The collaborations ASEA pursued gave its lighting lasting art-historical significance. Erik Gunnar Asplund, the architect and designer who served as chief architect of that 1930 exhibition and became the defining figure of Swedish functionalism, contributed pendant and wall lamp designs that combined mouthblown glass with clean geometric forms. Hans Bergström, who founded Ateljé Lyktan in 1942 and spent three decades as one of Sweden's most productive lighting designers, contributed brass and opaline glass pieces to the ASEA catalog throughout the 1940s and 1950s. Lamp models were assigned systematic codes - E1168, E1325, E2140, A2462 - suggesting a manufacturing operation that was both industrially organized and design-conscious.
The materials ASEA favored read as a primer on mid-century Scandinavian taste: brass bodies with fabric or glass shades, grey-lacquered metal with brass details, linen-wrapped columns, and milk-white opaline glass that diffused light softly across a room. The funkis ceiling lamps with their counterweight suspension mechanisms appear regularly at Scandinavian auction houses, as do pairs of floor lamps from the first half of the century and the slender desk lamps with chrome and lacquered metal bodies. A 1950s "Cebe" desk lamp in the E1261 series, the Skandia pendant series, and the model E2140 pendant from the 1950s represent the range of the company's output.

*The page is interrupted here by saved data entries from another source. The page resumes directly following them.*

/-! ## Thermal management (chapter 18) -/

/-- KILN_SCAN_START takes the lowest enabled channel. KILN_CONVERSION_END of a channel not in fault with a good reading keeps it with VALID and the
peaks, and goes on to the next channel; each enabled Cone asserts at its threshold, releases below threshold minus hysteresis and else stays, a
disabled one stays; the device's Cones are the OR; the media channel closes the window outside its edges and opens it in its band; a
device Cone 3 takes NORMAL or RESTARTING to ORDERLY or COOLING outside SUPPLY, and without one the state stays. A bad measurement puts
the channel in fault: VALID clears, the reading, Cone 1 and Cone 3 stay, Cone 2 asserts where any Cone is enabled, the media channel closes the window;
the third good conversion in a row ends it. SHUTDOWN_TIMEOUT asserts SAFE_STOP_N and enters COOLING. COOLING_HOLD_END counts a restart, releases
SAFE_STOP_N and starts the spindle, or does nothing with none left. WRITE_WAIT_TIMEOUT ends a waiting write with 0xC1 or ABRT, without effect.
-/
def Obligations.KilnWatchesAndStops : Prop :=
  (∀ s : State, s.powered = true → ∃ t, exec .kilnScanStart s = .next t ∧ t = { s with kln := t.kln } ∧
    (∀ c, t.kln.next = some c → c < 12 ∧ u8 (s.channel c) 0 ≠ 0 ∧ (8 ≤ c ∨ s.locked = true) ∧
      ∀ k, k < c → u8 (s.channel k) 0 = 0 ∨ k < 8 ∧ s.locked = false)) ∧
  (∀ (s : State) (c : Fin 12) (m : Conversion) (r : Int), s.kln.next = some c.val → conversionFits m (u8 (s.channel c.val) 0) = true →
    s.get (kilnFaultField c.val) = 0 → evaluate (s.channel c.val) s.freeNat m = .ok r → -32768 ≤ r → r ≤ 32767 → ∃ t,
    exec (.kilnConversionEnd c m) s = .next t ∧ t.get (Reg.KLN_TEMP_READING c.val) = twos 16 r ∧ t.get (Reg.KLN_TEMP_VALID c.val) = 1 ∧
      t.get (kilnFaultField c.val) = 0 ∧ t.kln.next = s.nextChannel (c.val + 1) ∧ t.cache = s.cache ∧ t.buf = s.buf ∧ t.flash = s.flash ∧
      signed 16 (t.get (Reg.KLN_PEAK_MAX c.val)) = max r (signed 16 (s.get (Reg.KLN_PEAK_MAX c.val))) ∧
      signed 16 (t.get (Reg.KLN_PEAK_MIN c.val)) = min r (signed 16 (s.get (Reg.KLN_PEAK_MIN c.val))) ∧
      (∀ k, 1 ≤ k → k ≤ 3 → t.get (coneField c.val k) =
        (if bit (u8 (s.channel c.val) 1) (k - 1) = false then s.get (coneField c.val k)
         else if chField (s.channel c.val) (0x10 + 2 * (k - 1)) ≤ r then 1
         else if r < chField (s.channel c.val) (0x10 + 2 * (k - 1)) - chField (s.channel c.val) (0x16 + 2 * (k - 1)) then 0
         else s.get (coneField c.val k))) ∧
      (∀ d k, d ≠ c.val → d < 12 → 1 ≤ k → k ≤ 3 → t.get (coneField d k) = s.get (coneField d k)) ∧
      (∀ k, 1 ≤ k → k ≤ 3 → (t.get ⟨0x90000, 25 + k, 25 + k⟩ = 1 ↔ ∃ d, d < 12 ∧ t.get (coneField d k) = 1)) ∧
      t.get Reg.KLN_STATUS_WRITE_OPEN = (if u8 s.thermal 0 ≠ c.val then s.get Reg.KLN_STATUS_WRITE_OPEN
        else if r < chField s.thermal 8 ∨ chField s.thermal 0x0A < r then 0
        else if chField s.thermal 8 + chField s.thermal 0x0C ≤ r ∧ r ≤ chField s.thermal 0x0A - chField s.thermal 0x0C then 1
        else s.get Reg.KLN_STATUS_WRITE_OPEN) ∧
      (t.get Reg.KLN_STATUS_CONE3 = 1 → s.shutState = 0 ∨ s.shutState = 4 → s.devState ≠ 3 → (t.shutState = 1 ∨ t.shutState = 3) ∧
        (s.whl.mode ≠ .off → t.shutState = 1 ∧ t.whl.stopWanted = true) ∧ ∀ n : Lane, s.used n.val = true →
          (t.lane n).sek.phase ∈ [SekPhase.parked, .retracting, .latching true] ∧
          ((s.lane n).fmt.wgate = (s.lane n).fmt.write.isSome → (t.lane n).fmt.wgate = false)) ∧
      (t.get Reg.KLN_STATUS_CONE3 = 0 → t.shutState = s.shutState)) ∧
  (∀ (s : State) (c : Fin 12) (m : Conversion) (k : Nat), s.kln.next = some c.val → conversionFits m (u8 (s.channel c.val) 0) = true →
    evaluate (s.channel c.val) s.freeNat m = .error k → s.get (kilnFaultField c.val) = 0 → ∃ t, exec (.kilnConversionEnd c m) s = .next t ∧
      t.get (kilnFaultField c.val) = 1 ∧ t.get (Reg.KLN_TEMP_VALID c.val) = 0 ∧
      t.get (Reg.KLN_TEMP_READING c.val) = s.get (Reg.KLN_TEMP_READING c.val) ∧ t.get (coneField c.val 1) = s.get (coneField c.val 1) ∧
      t.get (coneField c.val 3) = s.get (coneField c.val 3) ∧
      (u8 (s.channel c.val) 1 % 8 ≠ 0 → t.get (coneField c.val 2) = 1 ∧ t.get Reg.KLN_STATUS_CONE2 = 1) ∧
      t.get Reg.KLN_STATUS_WRITE_OPEN = (if u8 s.thermal 0 = c.val then 0 else s.get Reg.KLN_STATUS_WRITE_OPEN) ∧
      t.shutState = s.shutState) ∧
  (∀ (e : List Byte) (free : Nat), (∀ uv, uv < 30000 ∨ 90000 < uv → ∃ k, k < 2 ∧ evaluate e free (.diode uv) = .error k) ∧
    (∀ x, x < 20000 → evaluate e free (.ntc x) = .error 1) ∧ (∀ x, 980000 < x → evaluate e free (.ntc x) = .error 0) ∧
    (∀ m r, evaluate e free m = .ok r → (∀ x, m ≠ .onDie x) → -550 ≤ r ∧ r ≤ 1750)) ∧
  (∀ (s : State) (c : Fin 12) (m : Conversion) (r : Int), s.kln.next = some c.val → conversionFits m (u8 (s.channel c.val) 0) = true →
    s.get (kilnFaultField c.val) = 1 → evaluate (s.channel c.val) s.freeNat m = .ok r → -32768 ≤ r → r ≤ 32767 → ∃ t,
    exec (.kilnConversionEnd c m) s = .next t ∧ t.get (Reg.KLN_TEMP_VALID c.val) = 1 ∧
      (s.kln.good.getD c.val 0 = 2 → s.kln.good.length = 12 → t.get (kilnFaultField c.val) = 0) ∧
      (s.kln.good.getD c.val 0 < 2 → t.get (kilnFaultField c.val) = 1 ∧ t.get (coneField c.val 2) = s.get (coneField c.val 2) ∧
        t.get Reg.KLN_STATUS_WRITE_OPEN = s.get Reg.KLN_STATUS_WRITE_OPEN ∧ t.shutState = s.shutState)) ∧
  (∀ s : State, s.shutState = 1 → s.devState ≠ 3 → ∃ t, exec .shutdownTimeout s = .next t ∧ t.shutState = 3 ∧ t.pins.safeStopN = false ∧
    .kiln ∈ t.whl.holders ∧ t.whl.stopWanted = false ∧ t.kln.holdMs = s.holdTime ∧ t.media = s.media ∧ t.cache = s.cache ∧
    t.lanes = s.lanes) ∧
  (∀ s : State, s.shutState = 1 → s.devState = 3 → exec .shutdownTimeout s = .next s) ∧
  (∀ s : State, s.shutState = 3 → s.get Reg.KLN_STATUS_CONE3 = 0 → s.devState ≠ 3 → u8 s.thermal 0x12 ≤ 15 →
    (s.get Reg.KLN_STATUS_RESTARTS < u8 s.thermal 0x12 → 6 ≤ s.stage → (∃ n, n < 4 ∧ s.used n = true ∧ s.lko.barred.contains n = false) → ∃ t,
      exec .coolingHoldEnd s = .next t ∧ t.shutState = 4 ∧ t.get Reg.KLN_STATUS_RESTARTS = s.get Reg.KLN_STATUS_RESTARTS + 1 ∧
      t.whl.holders = s.whl.holders.erase .kiln ∧ t.whlState = 1 ∧ t.whl.starting = true ∧ t.get Reg.KLN_HOLD_LEFT_S = 0 ∧
      t.kln.toLock = ((List.range 4).filter fun n => s.used n && !s.lko.barred.contains n) ∧ t.media = s.media ∧ t.cache = s.cache) ∧
    (u8 s.thermal 0x12 ≤ s.get Reg.KLN_STATUS_RESTARTS → exec .coolingHoldEnd s = .next s)) ∧
  (∀ (s : State) (seq : Nat) (c : Command), s.cmd seq = some c → c.waitWindow = true → c.resolved = false → c.ended = false →
    (s.get Reg.KLN_STATUS_WRITE_OPEN = 0 ∨ s.shutState ≠ 0 → (∀ r, seq ∉ (s.ctl r).aers) →
      (c.sq < 0xFFFD → ∃ t, exec (.writeWaitTimeout seq) s = .next t ∧ t.endedWith seq 0x7C1 0 ∧ t.cache = s.cache ∧ t.media = s.media ∧
        t.out = s.out ∧ t.scheds = s.scheds) ∧
      (c.isAta = true → c.queuedAta = false → ∃ t, exec (.writeWaitTimeout seq) s = .next t ∧
        t.out = .registerFis 0x51 0x04 0 (c.failLba 0x7C1) :: s.out ∧ t.cmd seq = none ∧ t.cache = s.cache ∧ t.media = s.media)) ∧
    (s.get Reg.KLN_STATUS_WRITE_OPEN = 1 → s.shutState = 0 → exec (.writeWaitTimeout seq) s = .next s))

/-! ## Functional safety (chapter 19) -/

/-- HANG_TIMEOUT of a sequencer that started, is not hung and does not wait in WAIT, RESTART_TIMEOUT of one that restarts and SF_OVERRUN of either hang it. For
LSn lane n retracts for cause 5 and never returns; for HS, BS and KS, with no stronger state, DEVICE_STOP with the cause of its number
wants the spindle stopped and CSTS.CFS is set, and in compatibility mode an outstanding command ends with ERR and DF. Else they change
nothing, and a sequencer stalled in WAIT, which sends heartbeats (R158), is not hung by HANG_TIMEOUT. SF_OVERRUN of the buffer or the Motor Link touches no lane and hangs no
sequencer. WEDGE_TIMEOUT with the heads over the disk cuts the gate, counts one
entry and loses media time; RELOCK_TIMEOUT then retracts the lane for cause 4. RUNAWAY_RETRACT_CHECK asserts SAFE_STOP_N if the
velocity still exceeds the limit. LANE_RETURN of a parked lane out of service at speed reloads it and clears LANE_OUT: after a loss of media
time with one more return below RECOVER_MAX, after SUPPLY uncounted; never for a barred lane, a hung KS or at the limit.
-/
def Obligations.LookoutActsOnLanes : Prop :=
  (∀ (s : State) (q : SeqIx) (i : Instr), i ∈ [Instr.hangTimeout q, .restartTimeout q, .sfOverrun q.val] →
    (i = .restartTimeout q → (s.seq q).run = .restarting) → (i = .hangTimeout q → (s.seq q).run ≠ .stalled) → (s.seq q).run ≠ .off → (s.seq q).run ≠ .hung →
    (∀ n : Lane, q.val = n.val → ∃ t, exec i s = .next t ∧ (t.seq q).run = .hung ∧ s.laneSafe t n 5 ∧ n.val ∈ t.lko.barred) ∧
    (4 ≤ q.val → s.devState < 2 → ∃ t, exec i s = .next t ∧ (t.seq q).run = .hung ∧ s.deviceSafe t 2 q.val ∧
      t.whl.stopWanted = true ∧ t.lko.fatal = true ∧ (∀ p, t.cfs p = true) ∧
      (∀ c, s.boot.compat = true → s.hif.cmds = [c] → c.isAta = true → c.queuedAta = false → c.ended = false →
        .registerFis 0x71 0x04 0 (c.failLba 0x7C4) ∈ t.out ∧ t.hif.cmds = []))) ∧
  (∀ (s : State) (q : SeqIx), (s.seq q).run = .off ∨ (s.seq q).run = .hung → exec (.hangTimeout q) s = .next s ∧
    exec (.restartTimeout q) s = .next s ∧
    ∃ t, exec (.sfOverrun q.val) s = .next t ∧ t.seq q = s.seq q ∧ t.lanes = s.lanes ∧ t.lko = s.lko ∧ t.whl = s.whl) ∧
  (∀ (s : State) (q : SeqIx), (s.seq q).run = .stalled → exec (.hangTimeout q) s = .next s) ∧
  (∀ (s : State) (unit : Nat), 7 ≤ unit → ∃ t, exec (.sfOverrun unit) s = .next t ∧ (∀ q, (t.seq q).run ≠ .hung ∨ t.seq q = s.seq q) ∧ t.lanes = s.lanes ∧ t.lko = s.lko ∧
    t.whl = s.whl) ∧
  (∀ (s : State) (n : Lane), s.onDisk n = true → s.used n.val = true → (s.lane n).mts.lost = false → ∃ t,
    exec (.wedgeTimeout n) s = .next t ∧ (t.lane n).mts.lost = true ∧ t.get (Reg.FMT_MTS_STATUS_LOCKED n.val) = 0 ∧
      (t.lane n).fmt.wgate = false ∧ t.cutLatched n = true ∧ (t.lane n).sek = (s.lane n).sek ∧ (∀ m, m ≠ n → t.lane m = s.lane m) ∧
      t.get (Reg.LKO_CNT_WG_CUT_COUNT n.val) = (if s.cutLatched n = true then s.get (Reg.LKO_CNT_WG_CUT_COUNT n.val)
        else min (2 ^ 32 - 1) (s.get (Reg.LKO_CNT_WG_CUT_COUNT n.val) + 1)) ∧
      t.laneOut n.val = s.laneOut n.val ∧ t.whl = s.whl ∧ t.cache = s.cache) ∧
  (∀ (s : State) (n : Lane), s.onDisk n = true →
    ((s.lane n).mts.lost = true → ∃ t, exec (.relockTimeout n) s = .next t ∧ s.laneSafe t n 4 ∧ t.lko = s.lko) ∧
    ((s.lane n).mts.lost = false → exec (.relockTimeout n) s = .next s)) ∧
  (∀ (s : State) (n : Lane), s.get (Reg.LKO_LANE_CAUSE n.val) = 3 → s.loaded n = true →
    (u16 s.safety (8 + 2 * n.val) < s.lko.lastVel.getD n.val 0 → ∃ t, exec (.runawayRetractCheck n) s = .next t ∧ t.stopLow ∧
      t.lanes = s.lanes ∧ t.lko = s.lko) ∧
    (s.lko.lastVel.getD n.val 0 ≤ u16 s.safety (8 + 2 * n.val) → exec (.runawayRetractCheck n) s = .next s)) ∧
  (∀ (s : State) (n : Lane), s.laneOut n.val = true → (s.lane n).sek.phase = .parked → s.get Reg.WHL_STATUS_AT_SPEED = 1 →
    s.devState = 0 → s.shutState = 0 →
    (n.val ∉ s.lko.barred → (s.seq 6).run ≠ .hung →
      (n.val ∉ s.lko.reload → s.get (Reg.LKO_LANE_CAUSE n.val) = 4 → u8 s.safety 6 ≤ 7 →
        (s.get (Reg.LKO_LANE_RETURNS n.val) < u8 s.safety 6 → ∃ t, exec (.laneReturn n) s = .next t ∧ t.laneOut n.val = false ∧
          t.get (Reg.LKO_LANE_RETURNS n.val) = s.get (Reg.LKO_LANE_RETURNS n.val) + 1 ∧ t.lko = s.lko ∧
          (t.lane n).sek.phase = .loading ⟨2, s.lowestHead n, s.rampTrack n (s.lowestHead n)⟩ 0 0 ∧ (∀ m, m ≠ n → t.lane m = s.lane m)) ∧
        (u8 s.safety 6 ≤ s.get (Reg.LKO_LANE_RETURNS n.val) → exec (.laneReturn n) s = .next s)) ∧
      (n.val ∈ s.lko.reload → ∃ t, exec (.laneReturn n) s = .next t ∧ t.laneOut n.val = false ∧
        t.get (Reg.LKO_LANE_RETURNS n.val) = s.get (Reg.LKO_LANE_RETURNS n.val) ∧ t.lko = { s.lko with reload := s.lko.reload.erase n.val } ∧
        (t.lane n).sek.phase = .loading ⟨2, s.lowestHead n, s.rampTrack n (s.lowestHead n)⟩ 0 0 ∧ (∀ m, m ≠ n → t.lane m = s.lane m))) ∧
    (n.val ∈ s.lko.barred ∨ (s.seq 6).run = .hung → exec (.laneReturn n) s = .next s))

At auction in Sweden, ASEA lighting turns up regularly at Bukowskis, Stockholms Auktionsverk, Skånes Auktionsverk, and Crafoord Auktioner. The 25 items catalogued across the platform span ceiling lights, floor lamps, desk lamps, wall lights, and table lamps, with the most sought-after pieces being matched pairs - a pair of 1950s brass desk lamps reached 9,500 SEK, while individual ceiling pieces and funkis pendants typically trade in the 385 to 3,153 SEK range. Pairs consistently outperform singles, a pattern that reflects both the difficulty of finding matched vintage examples and the practical appeal of symmetrical installations.